> Task details: Transcribe each line below word for word.

[Stored data]
- Opening Delimiter -

/-- The six transfers, whatever happens. Of the session they write mode, state and `S.lastR1`, the writes and `READ_STATUS` also
`S.lastR2`, the multi-block write and the count query also `S.lastWrittenBlockCount`; the table, the clock profile and the
snapshots are as before. The two reads write the lent part of the buffer and no other byte of memory; the others write none. What
`seqResult`, the operand registers and the working registers hold afterwards is the model's choice: logs 25, 28, 30. -/
def Obligations.TransferFrame : Prop :=
  (∀ (s t : State) (addr buf count : Word), Memory.wf s.mem = true →
    (exec (.readBlock addr buf) s = .next t →
      { t with
        session := { t.session with mode := s.session.mode, state := s.session.state, lastR1 := s.session.lastR1 }
        work := { t.work with
          fr := s.work.fr, tries := s.work.tries, crcRx := s.work.crcRx, crcErr := s.work.crcErr, k := s.work.k,
          seqResult := s.work.seqResult }
        operands := { t.operands with op := s.operands.op, addr := s.operands.addr, buf := s.operands.buf }
        res := s.res
        csLevel := s.csLevel
        mem := s.mem
        wire := s.wire
        trace := s.trace } = s ∧
      ∀ x, ¬(buf.toNat ≤ x ∧ x < buf.toNat + s.session.blockSize.toNat) → Memory.read t.mem x = Memory.read s.mem x) ∧
    (exec (.readMultipleBlock addr buf count) s = .next t →
      { t with
        session := { t.session with mode := s.session.mode, state := s.session.state, lastR1 := s.session.lastR1 }
        work := { t.work with
          fr := s.work.fr, tries := s.work.tries, crcRx := s.work.crcRx, crcErr := s.work.crcErr, i := s.work.i,
          k := s.work.k, t0 := s.work.t0, seqResult := s.work.seqResult }
        operands := { t.operands with
          op := s.operands.op, addr := s.operands.addr, buf := s.operands.buf, count := s.operands.count }
        res := s.res
        csLevel := s.csLevel
        mem := s.mem
        wire := s.wire
        timer := s.timer
        nowCount := s.nowCount
        trace := s.trace } = s ∧
      ∀ x, ¬(buf.toNat ≤ x ∧ x < buf.toNat + count.toNat * s.session.blockSize.toNat) →
        Memory.read t.mem x = Memory.read s.mem x)) ∧
  ∀ (s t : State) (addr buf count : Word),
    (exec (.writeBlock addr buf) s = .next t →
      { t with
        session := { t.session with
          mode := s.session.mode, state := s.session.state, lastR1 := s.session.lastR1, lastR2 := s.session.lastR2 }
        work := { t.work with
          fr := s.work.fr, tries := s.work.tries, crcTx := s.work.crcTx, k := s.work.k, t0 := s.work.t0,
          seqResult := s.work.seqResult }
        operands := { t.operands with op := s.operands.op, addr := s.operands.addr, buf := s.operands.buf }
        res := s.res
        csLevel := s.csLevel
        wire := s.wire
        timer := s.timer
        nowCount := s.nowCount
        trace := s.trace } = s) ∧
    (exec (.writeMultipleBlock addr buf count) s = .next t →
      { t with
        session := { t.session with
          mode := s.session.mode, state := s.session.state, lastR1 := s.session.lastR1, lastR2 := s.session.lastR2,
          lastWrittenBlockCount := s.session.lastWrittenBlockCount }
        work := { t.work with
          fr := s.work.fr, tries := s.work.tries, crcTx := s.work.crcTx, crcRx := s.work.crcRx, crcErr := s.work.crcErr,
          w := s.work.w, i := s.work.i, k := s.work.k, t0 := s.work.t0, seqResult := s.work.seqResult }
        operands := { t.operands with
          op := s.operands.op, addr := s.operands.addr, buf := s.operands.buf, count := s.operands.count }
        res := s.res
        csLevel := s.csLevel
        wire := s.wire
        timer := s.timer
        nowCount := s.nowCount
        trace := s.trace } = s) ∧
    (exec .readStatus s = .next t →
      { t with
        session := { t.session with
          mode := s.session.mode, state := s.session.state, lastR1 := s.session.lastR1, lastR2 := s.session.lastR2 }
        work := { t.work with fr := s.work.fr, tries := s.work.tries, seqResult := s.work.seqResult }
        operands.op := s.operands.op
        res := s.res
        csLevel := s.csLevel
        wire := s.wire
        trace := s.trace } = s) ∧
    (exec .getWrittenBlockCount s = .next t →
      { t with
        session := { t.session with
          mode := s.session.mode, state := s.session.state, lastR1 := s.session.lastR1,
          lastWrittenBlockCount := s.session.lastWrittenBlockCount }
        work := { t.work with
          fr := s.work.fr, tries := s.work.tries, crcRx := s.work.crcRx, crcErr := s.work.crcErr, w := s.work.w,
          k := s.work.k, seqResult := s.work.seqResult }
        operands.op := s.operands.op
        res := s.res
        csLevel := s.csLevel
        wire := s.wire
        trace := s.trace } = s)

/-- `INITIALIZE`, whatever happens: `S.lastR2`, the written-block count, the sender's registers, the block index, the address,
count and buffer operands and every byte of memory are as before, and the configuration is that of the operand (10_state.md R20 to
R33). That the operand registers keep the operands, and those without an operand their values, is the model's choice, log 28; that
the working registers `INITIALIZE` does not use keep theirs is log 30. That the session fields named are kept follows from their
writers (R27, R33). -/
def Obligations.InitializeFrame : Prop :=
  ∀ (s t : State) (transport cs busClockHz : Word), exec (.initializeOp transport cs busClockHz) s = .next t →
    t.session.transport = transport ∧ t.session.cs = cs ∧ t.session.busClockHz = busClockHz ∧
    t.session.lastR2 = s.session.lastR2 ∧ t.session.lastWrittenBlockCount = s.session.lastWrittenBlockCount ∧
    t.table = crc7Table ∧ t.tableValid = true ∧
    t.work.crcTx = s.work.crcTx ∧ t.work.w = s.work.w ∧ t.work.i = s.work.i ∧
    t.operands = { s.operands with op := .initSession, cfg := ⟨transport, cs, busClockHz⟩ } ∧
    t.seq = .idleSeq ∧ t.mem = s.mem ∧ t.pending = s.pending ∧ t.params = s.params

- Closing Delimiter -

> Output for this task:
/-- The six transfers, whatever happens. Of the session they write mode, state and `S.lastR1`, the writes and `READ_STATUS` also
`S.lastR2`, the multi-block write and the count query also `S.lastWrittenBlockCount`; the table, the clock profile and the
snapshots are as before. The two reads write the lent part of the buffer and no other byte of memory; the others write none. What
`seqResult`, the operand registers and the working registers hold afterwards is the model's choice: logs 25, 28, 30. -/
def Obligations.TransferFrame : Prop :=
  (∀ (s t : State) (addr buf count : Word), Memory.wf s.mem = true →
    (exec (.readBlock addr buf) s = .next t →
      { t with
        session := { t.session with mode := s.session.mode, state := s.session.state, lastR1 := s.session.lastR1 }
        work := { t.work with
          fr := s.work.fr, tries := s.work.tries, crcRx := s.work.crcRx, crcErr := s.work.crcErr, k := s.work.k,
          seqResult := s.work.seqResult }
        operands := { t.operands with op := s.operands.op, addr := s.operands.addr, buf := s.operands.buf }
        res := s.res
        csLevel := s.csLevel
        mem := s.mem
        wire := s.wire
        trace := s.trace } = s ∧
      ∀ x, ¬(buf.toNat ≤ x ∧ x < buf.toNat + s.session.blockSize.toNat) → Memory.read t.mem x = Memory.read s.mem x) ∧
    (exec (.readMultipleBlock addr buf count) s = .next t →
      { t with
        session := { t.session with mode := s.session.mode, state := s.session.state, lastR1 := s.session.lastR1 }
        work := { t.work with
          fr := s.work.fr, tries := s.work.tries, crcRx := s.work.crcRx, crcErr := s.work.crcErr, i := s.work.i,
          k := s.work.k, t0 := s.work.t0, seqResult := s.work.seqResult }
        operands := { t.operands with
          op := s.operands.op, addr := s.operands.addr, buf := s.operands.buf, count := s.operands.count }
        res := s.res
        csLevel := s.csLevel
        mem := s.mem
        wire := s.wire
        timer := s.timer
        nowCount := s.nowCount
        trace := s.trace } = s ∧
      ∀ x, ¬(buf.toNat ≤ x ∧ x < buf.toNat + count.toNat * s.session.blockSize.toNat) →
        Memory.read t.mem x = Memory.read s.mem x)) ∧
  ∀ (s t : State) (addr buf count : Word),
    (exec (.writeBlock addr buf) s = .next t →
      { t with
        session := { t.session with
          mode := s.session.mode, state := s.session.state, lastR1 := s.session.lastR1, lastR2 := s.session.lastR2 }
        work := { t.work with
          fr := s.work.fr, tries := s.work.tries, crcTx := s.work.crcTx, k := s.work.k, t0 := s.work.t0,
          seqResult := s.work.seqResult }
        operands := { t.operands with op := s.operands.op, addr := s.operands.addr, buf := s.operands.buf }
        res := s.res
        csLevel := s.csLevel
        wire := s.wire
        timer := s.timer
        nowCount := s.nowCount
        trace := s.trace } = s) ∧
    (exec (.writeMultipleBlock addr buf count) s = .next t →
      { t with
        session := { t.session with
          mode := s.session.mode, state := s.session.state, lastR1 := s.session.lastR1, lastR2 := s.session.lastR2,
          lastWrittenBlockCount := s.session.lastWrittenBlockCount }
        work := { t.work with
          fr := s.work.fr, tries := s.work.tries, crcTx := s.work.crcTx, crcRx := s.work.crcRx, crcErr := s.work.crcErr,
          w := s.work.w, i := s.work.i, k := s.work.k, t0 := s.work.t0, seqResult := s.work.seqResult }
        operands := { t.operands with
          op := s.operands.op, addr := s.operands.addr, buf := s.operands.buf, count := s.operands.count }
        res := s.res
        csLevel := s.csLevel
        wire := s.wire
        timer := s.timer
        nowCount := s.nowCount
        trace := s.trace } = s) ∧
    (exec .readStatus s = .next t →
      { t with
        session := { t.session with
          mode := s.session.mode, state := s.session.state, lastR1 := s.session.lastR1, lastR2 := s.session.lastR2 }
        work := { t.work with fr := s.work.fr, tries := s.work.tries, seqResult := s.work.seqResult }
        operands.op := s.operands.op
        res := s.res
        csLevel := s.csLevel
        wire := s.wire
        trace := s.trace } = s) ∧
    (exec .getWrittenBlockCount s = .next t →
      { t with
        session := { t.session with
          mode := s.session.mode, state := s.session.state, lastR1 := s.session.lastR1,
          lastWrittenBlockCount := s.session.lastWrittenBlockCount }
        work := { t.work with
          fr := s.work.fr, tries := s.work.tries, crcRx := s.work.crcRx, crcErr := s.work.crcErr, w := s.work.w,
          k := s.work.k, seqResult := s.work.seqResult }
        operands.op := s.operands.op
        res := s.res
        csLevel := s.csLevel
        wire := s.wire
        trace := s.trace } = s)

/-- `INITIALIZE`, whatever happens: `S.lastR2`, the written-block count, the sender's registers, the block index, the address,
count and buffer operands and every byte of memory are as before, and the configuration is that of the operand (10_state.md R20 to
R33). That the operand registers keep the operands, and those without an operand their values, is the model's choice, log 28; that
the working registers `INITIALIZE` does not use keep theirs is log 30. That the session fields named are kept follows from their
writers (R27, R33). -/
def Obligations.InitializeFrame : Prop :=
  ∀ (s t : State) (transport cs busClockHz : Word), exec (.initializeOp transport cs busClockHz) s = .next t →
    t.session.transport = transport ∧ t.session.cs = cs ∧ t.session.busClockHz = busClockHz ∧
    t.session.lastR2 = s.session.lastR2 ∧ t.session.lastWrittenBlockCount = s.session.lastWrittenBlockCount ∧
    t.table = crc7Table ∧ t.tableValid = true ∧
    t.work.crcTx = s.work.crcTx ∧ t.work.w = s.work.w ∧ t.work.i = s.work.i ∧
    t.operands = { s.operands with op := .initSession, cfg := ⟨transport, cs, busClockHz⟩ } ∧
    t.seq = .idleSeq ∧ t.mem = s.mem ∧ t.pending = s.pending ∧ t.params = s.params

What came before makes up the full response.